Verification of the MIMO model predictions is shown for trials ≤30 s in which strong or weak SR codes were detected but delays not altered by the closed loop procedure (figure 2 CL-strong code trials <30 s, weak codes shown by inverted triangles). It is clear that performance was maximal when strong codes were detected (CL-strong codes), but markedly decreased on all trials >15 s when weak codes were detected and at risk for error (weak code vs control, F(1, 731) = 15.61, p < 0.001) as shown in figure 2. It is clear that DNMS performance under normal conditions was a function of two factors: (1) the strength of the SR code, and (2) the coincidence of that code strength with duration of the subsequent randomly assigned delay.

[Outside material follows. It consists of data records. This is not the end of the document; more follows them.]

-- ==== Sys2Proof/Machine/Forms.lean ====
section
/-! DEFINITION. The rows of the opcode table by form and operand: one constructor for each rule's form, with the operand fields of
30_encoding.md R82, and the row of the table it stands for. Claims that hold for every register, pair, condition or bit index of a form
are stated through `Form.instr`. -/

namespace Sys2Proof

/-- The forms of instruction that the rules of files 40 to 46 describe. -/
inductive Form
  /-- R120 -/
  | nop
  /-- R138 -/
  | ldPairImm (p : Pair) (w : Word)
  /-- R126 -/
  | ldPairIndA (p : IndPair)
  /-- R194 -/
  | incPair (p : Pair)
  /-- R190 -/
  | incReg (r : Reg)
  /-- R192 -/
  | decReg (r : Reg)
  /-- R124 -/
  | ldRegImm (dst : Reg) (n : Byte)
  /-- R139 -/
  | ldAbsSp (w : Word)
  /-- R182 -/
  | addHl (p : Pair)
  /-- R127 -/
  | ldAPairInd (p : IndPair)
  /-- R195 -/
  | decPair (p : Pair)
  /-- R203 -/
  | rla
  /-- R210 -/
  | jr (e : Byte)
  /-- R211 -/
  | jrCond (cc : Cond) (e : Byte)
  /-- R128 -/
  | ldIndIncA
  /-- R130 -/
  | ldAIndInc
  /-- R240 -/
  | cpl
  /-- R129 -/
  | ldIndDecA
  /-- R191 -/
  | incInd
  /-- R193 -/
  | decInd
  /-- R125 -/
  | ldIndImm (n : Byte)
  /-- R241 -/
  | scf
  /-- R131 -/
  | ldAIndDec
  /-- R121 -/
  | ldRegReg (dst r : Reg)
  /-- R122 -/
  | ldRegInd (dst : Reg)
  /-- R123 -/
  | ldIndReg (r : Reg)
  /-- R162, R165, R167, R170, R173, R176, R179 -/
  | aluReg (op : Alu) (r : Reg)
  /-- R163, R166, R168, R171, R174, R177, R180 -/
  | aluInd (op : Alu)
  /-- R218 -/
  | retCond (cc : Cond)
  /-- R231, R232 -/
  | pop (q : StackPair)
  /-- R213 -/
  | jpCond (cc : Cond) (w : Word)
  /-- R212 -/
  | jp (w : Word)
  /-- R216 -/
  | callCond (cc : Cond) (w : Word)
  /-- R230 -/
  | push (q : StackPair)
  /-- R164, R166, R169, R172, R175, R178, R181 -/
  | aluImm (op : Alu) (n : Byte)
  /-- R217 -/
  | ret
  /-- R215 -/
  | call (w : Word)
  /-- R219 -/
  | reti
  /-- R132 -/
  | ldhConstA (n : Byte)
  /-- R134 -/
  | ldHighRegA
  /-- R233 -/
  | addSp (e : Byte)
  /-- R214 -/
  | jpHl
  /-- R136 -/
  | ldAbsA (w : Word)
  /-- R133 -/
  | ldhAConst (n : Byte)
  /-- R135 -/
  | ldAHighReg
  /-- R243 -/
  | di
  /-- R141 -/
  | ldHlSpDisp (e : Byte)
  /-- R140 -/
  | ldSpHl
  /-- R137 -/
  | ldAAbs (w : Word)
  /-- R242 -/
  | ei
  /-- R202 -/
  | rlReg (r : Reg)
  /-- R244 -/
  | swapReg (r : Reg)
  /-- R245 -/
  | swapInd
  /-- R200 -/
  | bitReg (b : Fin 8) (r : Reg)
  /-- R201 -/
  | bitInd (b : Fin 8)
deriving DecidableEq, Repr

Since the delay between SR and NR was unpredictable, strength of SR encoding on any given trial was arbitrary and reflected possible ‘anticipation’ of the subsequent delay duration. However, as shown previously (Hampson et al 2011), if delays were extended beyond previously trained limits (CL-strong code >30 s, figure 2), performance on strong SR code trials also declined in a delay-dependent manner.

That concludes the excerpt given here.